CHARMING LITTLE PREMIERE

On Thursday night, Cooper hosted a charming little premiere in the Port Antonio Suite of the Jamaica Pegasus Hotel, to showcase the mini-documentary of Nadine Willis to be aired by Fashion TV, as well as the fabulous coverage that Caribbean Fashion Week 2004, garnered. And dears, the stuff is hot, and then some!

Dears, both Pulse and Ms. Willis are in, just like Flynn, and how! And indeed, the footage and mini-documentary to be aired by Fashion TV establishes Jamaica and the Caribbean Fashion Week as the undisputed fashion capital of the Caribbean.
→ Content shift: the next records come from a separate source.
-- ==== Sys2Proof/Machine/Assoc.lean ====
section
/-! DEFINITION. Sparse tables as lists of key and value in one canonical form: keys strictly rising, and no entry
equal to what an unlisted key reads as. Registers and memories are held so. -/

namespace Sys2Proof.Machine.Tab

variable {β : Type}

/-- The value at a key; `d` where the key is not listed. -/
def get (d : β) : List (Nat × β) → Nat → β
  | [], _ => d
  | (k', v) :: l, k => if k = k' then v else get d l k

/-- The value at a key, if listed. -/
def find : List (Nat × β) → Nat → Option β
  | [], _ => none
  | (k', v) :: l, k => if k = k' then some v else find l k

/-- Drops a key. -/
def erase : List (Nat × β) → Nat → List (Nat × β)
  | [], _ => []
  | (k', v) :: l, k => if k = k' then erase l k else (k', v) :: erase l k

/-- Lists `v` at a key, keeping the keys strictly rising. -/
def insert : List (Nat × β) → Nat → β → List (Nat × β)
  | [], k, v => [(k, v)]
  | (k', v') :: l, k, v =>
    if k < k' then (k, v) :: (k', v') :: l
    else if k = k' then (k, v) :: l
    else (k', v') :: insert l k v

/-- Stores `v` at a key whose unlisted value is `d`. -/
def put [DecidableEq β] (d : β) (l : List (Nat × β)) (k : Nat) (v : β) : List (Nat × β) :=
  if v = d then erase l k else insert l k v

/-- Keys strictly rising from above `lo`. -/
def rising : Option Nat → List (Nat × β) → Bool
  | _, [] => true
  | none, (k, _) :: l => rising (some k) l
  | some lo, (k, _) :: l => decide (lo < k) && rising (some k) l

/-- The canonical form: keys strictly rising, no entry equal to the unlisted value `d k`. -/
def canon [DecidableEq β] (d : Nat → β) (l : List (Nat × β)) : Bool :=
  rising none l && l.all fun e => decide (e.2 ≠ d e.1)

end Sys2Proof.Machine.Tab
end

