/-! ## Register numbers -/

/-- TOP.GRADE -/
abbrev Id.TOP_GRADE : Nat := 8
/-- TOP.LANE_SLOTS -/
abbrev Id.TOP_LANE_SLOTS : Nat := 9
/-- TOP.STACKS -/
abbrev Id.TOP_STACKS : Nat := 10
/-- TOP.MODULE_NUM -/
abbrev Id.TOP_MODULE_NUM : Nat := 11
/-- TOP.SLOT_ID -/
abbrev Id.TOP_SLOT_ID : Nat := 12
/-- TOP.BUS_ERR_ADDR -/
abbrev Id.TOP_BUS_ERR_ADDR : Nat := 13
/-- TOP.BUS_ERR_KIND -/
abbrev Id.TOP_BUS_ERR_KIND : Nat := 14
/-- TOP.VOTE_ADDR -/
abbrev Id.TOP_VOTE_ADDR : Nat := 15
/-- TOP.SCRATCH -/
abbrev Id.TOP_SCRATCH : Nat := 16
/-- DIE.DIE_INFO -/
abbrev Id.DIE_DIE_INFO : Nat := 23
/-- DIE.DIE_TEMP -/
abbrev Id.DIE_DIE_TEMP : Nat := 24
/-- LANE.CFG -/
abbrev Id.LANE_CFG : Nat := 27
/-- LANE.TX_EQ -/
abbrev Id.LANE_TX_EQ : Nat := 28
/-- LANE.RX_QUALITY -/
abbrev Id.LANE_RX_QUALITY : Nat := 29
/-- LANE.EYE_CTL -/
abbrev Id.LANE_EYE_CTL : Nat := 30
/-- LANE.EYE_CMD -/
abbrev Id.LANE_EYE_CMD : Nat := 31
/-- LANE.EYE_STATUS -/
abbrev Id.LANE_EYE_STATUS : Nat := 32
/-- PORT.LAYOUT -/
abbrev Id.PORT_LAYOUT : Nat := 46
/-- PORT.MASKS -/
abbrev Id.PORT_MASKS : Nat := 47
/-- PORT.SKEW -/
abbrev Id.PORT_SKEW : Nat := 48
/-- PORT.FC_CFG -/
abbrev Id.PORT_FC_CFG : Nat := 49
/-- PORT.TC_ALLOW -/
abbrev Id.PORT_TC_ALLOW : Nat := 50
/-- PORT.PLAN -/
abbrev Id.PORT_PLAN : Nat := 67
/-- PORT.DISC_CFG -/
abbrev Id.PORT_DISC_CFG : Nat := 68
/-- PORT.NB_NODE -/
abbrev Id.PORT_NB_NODE : Nat := 69
/-- PORT.NB_PORT -/
abbrev Id.PORT_NB_PORT : Nat := 70
/-- PORT.NB_TAG -/
abbrev Id.PORT_NB_TAG : Nat := 71
/-- PORT.NB_EXPECT -/
abbrev Id.PORT_NB_EXPECT : Nat := 72
/-- PORT.NB_SEQ -/
abbrev Id.PORT_NB_SEQ : Nat := 73
/-- PORT.TOPO_REASON -/
abbrev Id.PORT_TOPO_REASON : Nat := 74
/-- PORT.CR_RX_GRANT -/
abbrev Id.PORT_CR_RX_GRANT : Nat := 75
/-- PORT.CR_RX_TOTAL -/
abbrev Id.PORT_CR_RX_TOTAL : Nat := 76
/-- PORT.CR_RETURN_TOTAL -/
abbrev Id.PORT_CR_RETURN_TOTAL : Nat := 77
/-- PORT.CR_HELD -/
abbrev Id.PORT_CR_HELD : Nat := 78
/-- PORT.CR_TX_GRANT -/
abbrev Id.PORT_CR_TX_GRANT : Nat := 79
/-- PORT.CR_DEBIT_TOTAL -/
abbrev Id.PORT_CR_DEBIT_TOTAL : Nat := 80
/-- PORT.CR_RETURN_RX -/
abbrev Id.PORT_CR_RETURN_RX : Nat := 81
/-- PORT.CR_TX_AVAIL -/
abbrev Id.PORT_CR_TX_AVAIL : Nat := 82
/-- SWITCH.CELLS -/
abbrev Id.SWITCH_CELLS : Nat := 83
/-- SWITCH.COMMITTED -/
abbrev Id.SWITCH_COMMITTED : Nat := 84
/-- SWITCH.UNCOMMITTED -/
abbrev Id.SWITCH_UNCOMMITTED : Nat := 85
/-- SWITCH.ORDER_PTR -/
abbrev Id.SWITCH_ORDER_PTR : Nat := 86
/-- SWITCH.FLUSHING -/
abbrev Id.SWITCH_FLUSHING : Nat := 87
/-- SWITCH.AUDIT_CHECK -/
abbrev Id.SWITCH_AUDIT_CHECK : Nat := 88
/-- SWITCH.AUDIT_LEFT -/
abbrev Id.SWITCH_AUDIT_LEFT : Nat := 89
/-- SWITCH.AUDIT_RIGHT -/
abbrev Id.SWITCH_AUDIT_RIGHT : Nat := 90
/-- SWITCH.LIMIT -/
abbrev Id.SWITCH_LIMIT : Nat := 100
/-- SWITCH.EFF -/
abbrev Id.SWITCH_EFF : Nat := 101
/-- SWITCH.HELD -/
abbrev Id.SWITCH_HELD : Nat := 102
/-- POOL.DF_POOL -/
abbrev Id.POOL_DF_POOL : Nat := 103
/-- POOL.DF_ENTRY -/
abbrev Id.POOL_DF_ENTRY : Nat := 104
/-- POOL.DF_REQ -/
abbrev Id.POOL_DF_REQ : Nat := 105
/-- POOL.SIZE -/
abbrev Id.POOL_SIZE : Nat := 110
/-- POOL.FREE -/
abbrev Id.POOL_FREE : Nat := 111
/-- POOL.ALLOCATED -/
abbrev Id.POOL_ALLOCATED : Nat := 112
/-- POOL.SUB -/
abbrev Id.POOL_SUB : Nat := 113
/-- POOL.QUOTA -/
abbrev Id.POOL_QUOTA : Nat := 114
/-- POOL.USED -/
abbrev Id.POOL_USED : Nat := 115
/-- ROUTE.CFG -/
abbrev Id.ROUTE_CFG : Nat := 116
/-- ROUTE.HASH_SALT -/
abbrev Id.ROUTE_HASH_SALT : Nat := 117
/-- ROUTE.EMPTY_SET -/
abbrev Id.ROUTE_EMPTY_SET : Nat := 118
/-- ROUTE.PORT_LIVE -/
abbrev Id.ROUTE_PORT_LIVE : Nat := 125
/-- ROUTE.NODE -/
abbrev Id.ROUTE_NODE : Nat := 126
/-- ROUTE.SET -/
abbrev Id.ROUTE_SET : Nat := 127
/-- ROUTE.LIVE -/
abbrev Id.ROUTE_LIVE : Nat := 128
/-- SHAPE.RATE -/
abbrev Id.SHAPE_RATE : Nat := 129
/-- SHAPE.BURST -/
abbrev Id.SHAPE_BURST : Nat := 130
/-- SHAPE.OVH -/
abbrev Id.SHAPE_OVH : Nat := 131
/-- SHAPE.GATE_CTL -/
abbrev Id.SHAPE_GATE_CTL : Nat := 132
/-- SHAPE.GATE_LEN -/
abbrev Id.SHAPE_GATE_LEN : Nat := 133
/-- SHAPE.GATE_BASE -/
abbrev Id.SHAPE_GATE_BASE : Nat := 134
/-- SHAPE.SWAP_AT -/
abbrev Id.SHAPE_SWAP_AT : Nat := 135
/-- SHAPE.GATE_GUARD -/
abbrev Id.SHAPE_GATE_GUARD : Nat := 136
/-- SHAPE.QUANTUM -/
abbrev Id.SHAPE_QUANTUM : Nat := 137
/-- SHAPE.GATE_POS -/
abbrev Id.SHAPE_GATE_POS : Nat := 138
/-- SHAPE.GATE0 -/
abbrev Id.SHAPE_GATE0 : Nat := 142
/-- SHAPE.GATE1 -/
abbrev Id.SHAPE_GATE1 : Nat := 143
/-- SHAPE.LEVEL -/
abbrev Id.SHAPE_LEVEL : Nat := 144
/-- TIME.CFG -/
abbrev Id.TIME_CFG : Nat := 145
/-- TIME.INTERVAL -/
abbrev Id.TIME_INTERVAL : Nat := 146
/-- TIME.STEP_LIMIT -/
abbrev Id.TIME_STEP_LIMIT : Nat := 147
/-- TIME.LOCK_NS -/
abbrev Id.TIME_LOCK_NS : Nat := 148
/-- TIME.RATE_ADJ -/
abbrev Id.TIME_RATE_ADJ : Nat := 149
/-- TIME.CMD -/
abbrev Id.TIME_CMD : Nat := 150
/-- TIME.SET_NS -/
abbrev Id.TIME_SET_NS : Nat := 151
/-- TIME.LATCH_NS -/
abbrev Id.TIME_LATCH_NS : Nat := 152
/-- TIME.LATCH_FRAC -/
abbrev Id.TIME_LATCH_FRAC : Nat := 153
/-- TIME.OFFSET -/
abbrev Id.TIME_OFFSET : Nat := 154
/-- TIME.DELAY -/
abbrev Id.TIME_DELAY : Nat := 155
/-- TIME.PPS_DELAY -/
abbrev Id.TIME_PPS_DELAY : Nat := 156
/-- TIME.PPS_CAP -/
abbrev Id.TIME_PPS_CAP : Nat := 157
/-- TIME.ASYM -/
abbrev Id.TIME_ASYM : Nat := 162
/-- TIME.PORT_EN -/
abbrev Id.TIME_PORT_EN : Nat := 163
/-- COLL.CFG -/
abbrev Id.COLL_CFG : Nat := 164
/-- COLL.WATCHDOG -/
abbrev Id.COLL_WATCHDOG : Nat := 165
/-- COLL.CAUSE_LINE -/
abbrev Id.COLL_CAUSE_LINE : Nat := 166
/-- COLL.GROUP -/
abbrev Id.COLL_GROUP : Nat := 177
/-- COLL.LINE_CTL -/
abbrev Id.COLL_LINE_CTL : Nat := 178
/-- COLL.LINE_STATE -/
abbrev Id.COLL_LINE_STATE : Nat := 179
/-- COLL.HEAD_STEP -/
abbrev Id.COLL_HEAD_STEP : Nat := 180
/-- COLL.LINE_INFO -/
abbrev Id.COLL_LINE_INFO : Nat := 181
/-- COLL.MAP_STEP -/
abbrev Id.COLL_MAP_STEP : Nat := 182
/-- COLL.MISMATCH_MAP -/
abbrev Id.COLL_MISMATCH_MAP : Nat := 187
/-- COLL.MISSING_MAP -/
abbrev Id.COLL_MISSING_MAP : Nat := 188
/-- COLL.MEMBER -/
abbrev Id.COLL_MEMBER : Nat := 189
/-- COLL.PARENT -/
abbrev Id.COLL_PARENT : Nat := 190
/-- SECTION.CFG -/
abbrev Id.SECTION_CFG : Nat := 192
/-- SECTION.CMD -/
abbrev Id.SECTION_CMD : Nat := 193
/-- SECTION.SUBST_STATE -/
abbrev Id.SECTION_SUBST_STATE : Nat := 194
/-- SECTION.REMAP -/
abbrev Id.SECTION_REMAP : Nat := 198
/-- COACH.COACH_INFO -/
abbrev Id.COACH_COACH_INFO : Nat := 199
/-- COACH.RUNQ -/
abbrev Id.COACH_RUNQ : Nat := 200
/-- COACH.SEQ_CFG -/
abbrev Id.COACH_SEQ_CFG : Nat := 201
/-- COACH.LAST_FW_TAG -/
abbrev Id.COACH_LAST_FW_TAG : Nat := 202
/-- COACH.RED_STATE -/
abbrev Id.COACH_RED_STATE : Nat := 203
/-- COACH.RED_CAPTURE -/
abbrev Id.COACH_RED_CAPTURE : Nat := 204
/-- COACH.RED_CAPTURE_STEP -/
abbrev Id.COACH_RED_CAPTURE_STEP : Nat := 205
/-- COACH.RUN_SUBMIT -/
abbrev Id.COACH_RUN_SUBMIT : Nat := 206
/-- UPDATE.CFG -/
abbrev Id.UPDATE_CFG : Nat := 224
/-- UPDATE.CAPTURE -/
abbrev Id.UPDATE_CAPTURE : Nat := 225
/-- UPDATE.CAPTURE_ELEM -/
abbrev Id.UPDATE_CAPTURE_ELEM : Nat := 226
/-- UPDATE.CAPTURE_STEP -/
abbrev Id.UPDATE_CAPTURE_STEP : Nat := 227
/-- UPDATE.LINE_TENSOR -/
abbrev Id.UPDATE_LINE_TENSOR : Nat := 238
/-- UPDATE.TENSOR -/
abbrev Id.UPDATE_TENSOR : Nat := 239
/-- UPDATE.RULE -/
abbrev Id.UPDATE_RULE : Nat := 240
/-- STATION.ACT_PAGE -/
abbrev Id.STATION_ACT_PAGE : Nat := 241
/-- STATION.ACT_BLOCKS -/
abbrev Id.STATION_ACT_BLOCKS : Nat := 242
/-- STATION.ACT_FREE -/
abbrev Id.STATION_ACT_FREE : Nat := 243
/-- STATION.CFG -/
abbrev Id.STATION_CFG : Nat := 244
/-- STATION.CAPTURE -/
abbrev Id.STATION_CAPTURE : Nat := 245
/-- STATION.CAPTURE_STEP -/
abbrev Id.STATION_CAPTURE_STEP : Nat := 246
/-- STATION.STN_CTL -/
abbrev Id.STATION_STN_CTL : Nat := 258
/-- STATION.STN_STATE -/
abbrev Id.STATION_STN_STATE : Nat := 259
/-- STATION.RET_PAGE -/
abbrev Id.STATION_RET_PAGE : Nat := 260
/-- STATION.RET_CFG -/
abbrev Id.STATION_RET_CFG : Nat := 261
/-- STATION.EXPERT -/
abbrev Id.STATION_EXPERT : Nat := 265
/-- STATION.STATION_LINE -/
abbrev Id.STATION_STATION_LINE : Nat := 266
/-- HBM.CFG -/
abbrev Id.HBM_CFG : Nat := 267
/-- HBM.INFO -/
abbrev Id.HBM_INFO : Nat := 268
/-- HBM.REPAIR_ADDR -/
abbrev Id.HBM_REPAIR_ADDR : Nat := 269
/-- HBM.REPAIR_CMD -/
abbrev Id.HBM_REPAIR_CMD : Nat := 270
/-- HBM.REPAIR_STATE -/
abbrev Id.HBM_REPAIR_STATE : Nat := 271
/-- HBM.UE_ADDR -/
abbrev Id.HBM_UE_ADDR : Nat := 272
/-- WINDOW.SPACE_BASE -/
abbrev Id.WINDOW_SPACE_BASE : Nat := 281
/-- WINDOW.SPACE_SIZE -/
abbrev Id.WINDOW_SPACE_SIZE : Nat := 282
/-- WINDOW.DUP_CFG -/
abbrev Id.WINDOW_DUP_CFG : Nat := 283
/-- WINDOW.FENCE_CFG -/
abbrev Id.WINDOW_FENCE_CFG : Nat := 284
/-- WINDOW.ACC_NODE -/
abbrev Id.WINDOW_ACC_NODE : Nat := 285
/-- WINDOW.ACC_ADDR -/
abbrev Id.WINDOW_ACC_ADDR : Nat := 286
/-- WINDOW.CACHE_USED -/
abbrev Id.WINDOW_CACHE_USED : Nat := 297
/-- WINDOW.WIN -/
abbrev Id.WINDOW_WIN : Nat := 298
/-- WINDOW.WIN_STATE -/
abbrev Id.WINDOW_WIN_STATE : Nat := 299
/-- WINDOW.LIST -/
abbrev Id.WINDOW_LIST : Nat := 300
/-- FAULT.STATUS -/
abbrev Id.FAULT_STATUS : Nat := 301
/-- FAULT.RING_WR -/
abbrev Id.FAULT_RING_WR : Nat := 302
/-- FAULT.RING_RD -/
abbrev Id.FAULT_RING_RD : Nat := 303
/-- FAULT.RING_VIEW -/
abbrev Id.FAULT_RING_VIEW : Nat := 304
/-- FAULT.CFG -/
abbrev Id.FAULT_CFG : Nat := 305
/-- FAULT.CMD -/
abbrev Id.FAULT_CMD : Nat := 306
/-- FAULT.POLICY_A -/
abbrev Id.FAULT_POLICY_A : Nat := 315
/-- FAULT.POLICY_B -/
abbrev Id.FAULT_POLICY_B : Nat := 316
/-- FAULT.SRC_CFG -/
abbrev Id.FAULT_SRC_CFG : Nat := 317
/-- FAULT.SRC_COUNT -/
abbrev Id.FAULT_SRC_COUNT : Nat := 318
/-- FAULT.RING_WINDOW -/
abbrev Id.FAULT_RING_WINDOW : Nat := 319
/-- RESET.CFG -/
abbrev Id.RESET_CFG : Nat := 320
/-- RESET.CMD -/
abbrev Id.RESET_CMD : Nat := 321
/-- RESET.CORE_VIEW -/
abbrev Id.RESET_CORE_VIEW : Nat := 322
/-- RESET.KICK -/
abbrev Id.RESET_KICK : Nat := 323
/-- RESET.CAPTURE -/
abbrev Id.RESET_CAPTURE : Nat := 324
/-- RESET.LAST_MODULE_RESET -/
abbrev Id.RESET_LAST_MODULE_RESET : Nat := 325
/-- RESET.DFAULT -/
abbrev Id.RESET_DFAULT : Nat := 330
/-- RESET.RECOVERY -/
abbrev Id.RESET_RECOVERY : Nat := 331
/-- RESET.COACH_DFAULT -/
abbrev Id.RESET_COACH_DFAULT : Nat := 332
/-- RESET.COACH_RECOVERY -/
abbrev Id.RESET_COACH_RECOVERY : Nat := 333
/-- RESET.LANE_DFAULT -/
abbrev Id.RESET_LANE_DFAULT : Nat := 334
/-- RESET.LANE_RECOVERY -/
abbrev Id.RESET_LANE_RECOVERY : Nat := 335
/-- RESET.CORE_DFAULT -/
abbrev Id.RESET_CORE_DFAULT : Nat := 336
/-- RESET.CORE_RECOVERY -/
abbrev Id.RESET_CORE_RECOVERY : Nat := 337
/-- RESET.LINE_DFAULT -/
abbrev Id.RESET_LINE_DFAULT : Nat := 338
/-- RESET.LINE_RECOVERY -/
abbrev Id.RESET_LINE_RECOVERY : Nat := 339
/-- CONSORT.RUN_INFO -/
abbrev Id.CONSORT_RUN_INFO : Nat := 340
/-- CONSORT.RUN_VERSION -/
abbrev Id.CONSORT_RUN_VERSION : Nat := 341
/-- CONSORT.RUN_SVN -/
abbrev Id.CONSORT_RUN_SVN : Nat := 342
/-- CONSORT.ACT_STATE -/
abbrev Id.CONSORT_ACT_STATE : Nat := 343
/-- CONSORT.ACT_CMD -/
abbrev Id.CONSORT_ACT_CMD : Nat := 344
/-- CONSORT.TRACE_CFG -/
abbrev Id.CONSORT_TRACE_CFG : Nat := 345
/-- CONSORT.LOG_WR -/
abbrev Id.CONSORT_LOG_WR : Nat := 346
/-- CONSORT.LOG_VIEW -/
abbrev Id.CONSORT_LOG_VIEW : Nat := 347
/-- CONSORT.START_CFG -/
abbrev Id.CONSORT_START_CFG : Nat := 348
/-- CONSORT.HEARTBEAT -/
abbrev Id.CONSORT_HEARTBEAT : Nat := 349
/-- CONSORT.HB_CFG -/
abbrev Id.CONSORT_HB_CFG : Nat := 350
/-- CONSORT.HEV_WR -/
abbrev Id.CONSORT_HEV_WR : Nat := 351
/-- CONSORT.HEV_RD -/
abbrev Id.CONSORT_HEV_RD : Nat := 352
/-- CONSORT.HEV_VIEW -/
abbrev Id.CONSORT_HEV_VIEW : Nat := 353
/-- CONSORT.IMG_CMD -/
abbrev Id.CONSORT_IMG_CMD : Nat := 354
/-- CONSORT.BANK_STATE -/
abbrev Id.CONSORT_BANK_STATE : Nat := 355
/-- CONSORT.STAGED_BYTES -/
abbrev Id.CONSORT_STAGED_BYTES : Nat := 356
/-- CONSORT.EMERG_CLEAR_MS -/
abbrev Id.CONSORT_EMERG_CLEAR_MS : Nat := 357
/-- CONSORT.TRACE_EN -/
abbrev Id.CONSORT_TRACE_EN : Nat := 364
/-- CONSORT.HEV_WINDOW -/
abbrev Id.CONSORT_HEV_WINDOW : Nat := 365
/-- CONSORT.LOG_WINDOW -/
abbrev Id.CONSORT_LOG_WINDOW : Nat := 366
/-- POWER.BUDGET -/
abbrev Id.POWER_BUDGET : Nat := 367
/-- POWER.OC_CFG -/
abbrev Id.POWER_OC_CFG : Nat := 368
/-- POWER.THERM_CFG -/
abbrev Id.POWER_THERM_CFG : Nat := 369
/-- POWER.VIN -/
abbrev Id.POWER_VIN : Nat := 370
/-- POWER.IIN -/
abbrev Id.POWER_IIN : Nat := 371
/-- POWER.PIN -/
abbrev Id.POWER_PIN : Nat := 372
/-- POWER.TEMP_MAX -/
abbrev Id.POWER_TEMP_MAX : Nat := 373
/-- POWER.COOLANT -/
abbrev Id.POWER_COOLANT : Nat := 374
/-- POWER.TOTAL -/
abbrev Id.POWER_TOTAL : Nat := 375
/-- POWER.FREE -/
abbrev Id.POWER_FREE : Nat := 376
/-- POWER.EMERG_CLEAR_MS -/
abbrev Id.POWER_EMERG_CLEAR_MS : Nat := 377
/-- POWER.TRIP_LOG -/
abbrev Id.POWER_TRIP_LOG : Nat := 378
/-- POWER.REC_CAP -/
abbrev Id.POWER_REC_CAP : Nat := 385
/-- POWER.REC_STATE -/
abbrev Id.POWER_REC_STATE : Nat := 386
/-- SIDING.CFG -/
abbrev Id.SIDING_CFG : Nat := 387
/-- SIDING.BOOT_STATUS -/
abbrev Id.SIDING_BOOT_STATUS : Nat := 388
/-- SIDING.MAN_CMD -/
abbrev Id.SIDING_MAN_CMD : Nat := 389
/-- SIDING.MAN_STATE -/
abbrev Id.SIDING_MAN_STATE : Nat := 390
/-- SIDING.ATTEST_CMD -/
abbrev Id.SIDING_ATTEST_CMD : Nat := 391
/-- SIDING.ATTEST_STATUS -/
abbrev Id.SIDING_ATTEST_STATUS : Nat := 392
/-- SIDING.DEVICE_TAG -/
abbrev Id.SIDING_DEVICE_TAG : Nat := 393
/-- SIDING.ID_INFO -/
abbrev Id.SIDING_ID_INFO : Nat := 394
/-- SIDING.LANE_CTL -/
abbrev Id.SIDING_LANE_CTL : Nat := 402
/-- SIDING.LANE_STATE -/
abbrev Id.SIDING_LANE_STATE : Nat := 403
/-- SIDING.EYE_CTL -/
abbrev Id.SIDING_EYE_CTL : Nat := 404
/-- SIDING.EYE_CMD -/
abbrev Id.SIDING_EYE_CMD : Nat := 405
/-- SIDING.EYE_STATUS -/
abbrev Id.SIDING_EYE_STATUS : Nat := 406
/-- SIDING.COMMA_HITS -/
abbrev Id.SIDING_COMMA_HITS : Nat := 407
/-- SIDING.CODE_ERRS -/
abbrev Id.SIDING_CODE_ERRS : Nat := 408
/-- SIDING.EYE_ERRS -/
abbrev Id.SIDING_EYE_ERRS : Nat := 409
/-- SIDING.NONCE -/
abbrev Id.SIDING_NONCE : Nat := 410
/-- SIDING.ID_PUB -/
abbrev Id.SIDING_ID_PUB : Nat := 411
/-- SIDING.CERT -/
abbrev Id.SIDING_CERT : Nat := 412
/-- SIDING.REPORT -/
abbrev Id.SIDING_REPORT : Nat := 413
/-- PROT.LOCK -/
abbrev Id.PROT_LOCK : Nat := 414
/-- PROT.PROT_HASH -/
abbrev Id.PROT_PROT_HASH : Nat := 415
/-- PROT.REGION_BASE -/
abbrev Id.PROT_REGION_BASE : Nat := 417
/-- PROT.REGION_LIMIT -/
abbrev Id.PROT_REGION_LIMIT : Nat := 418
/-- PROT.REGION_RIGHTS -/
abbrev Id.PROT_REGION_RIGHTS : Nat := 419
And dears, the only way to go is up, so congrats all around! Among those out were, naturally, the guest of honour Nadine Willis, working the room like the vamp she is; MP Mike Henry; MP Babsy Grange and her sibling Noel Grange; Lois lake-Sherwood and her daughter Ann Ventura; Jeff Cobham; Pulse Founding Director, Hilary Phillips QC; James Samuels; Siona Schecter; Carlyle and Diane Hudson; Dr. Marion Bullock-Ducasse; Don Anderson; Nicole Samuels; Laurie Broderick and Mitzie Pratt; Carmen Patterson; Kimberly Mais-Issa; Mr. and Mrs. Edgar Mitchell; Lily Scherer; Ken Lewis; Michelle Giester; Clovis Metcalf; Sheila Heaven; Rastafarian godling Evah Gordon and Bridgett Brown; Pat Daley-Smith; Jason Brown; Safia Cooper; Mike and Angela Roundtree; Denise Kitson; Arlene Martin; Debbie Stewart; Phylicia Haywood; Cindy Bruff; Ghenelle Germain Miss Caribbean Fashion Model 2004 and Andrea Mills Miss Jamaica Petite Model 2004; and Rachel Chin-Yee; plus a number of others!

Our deepest and heartfelt condolences to the families and friends of Dr. Percy Broderick, Alva Ross, Mrs. Marjorie Beaubrun and Julius Nelson, and Mary Blackwell at this your hour of grief.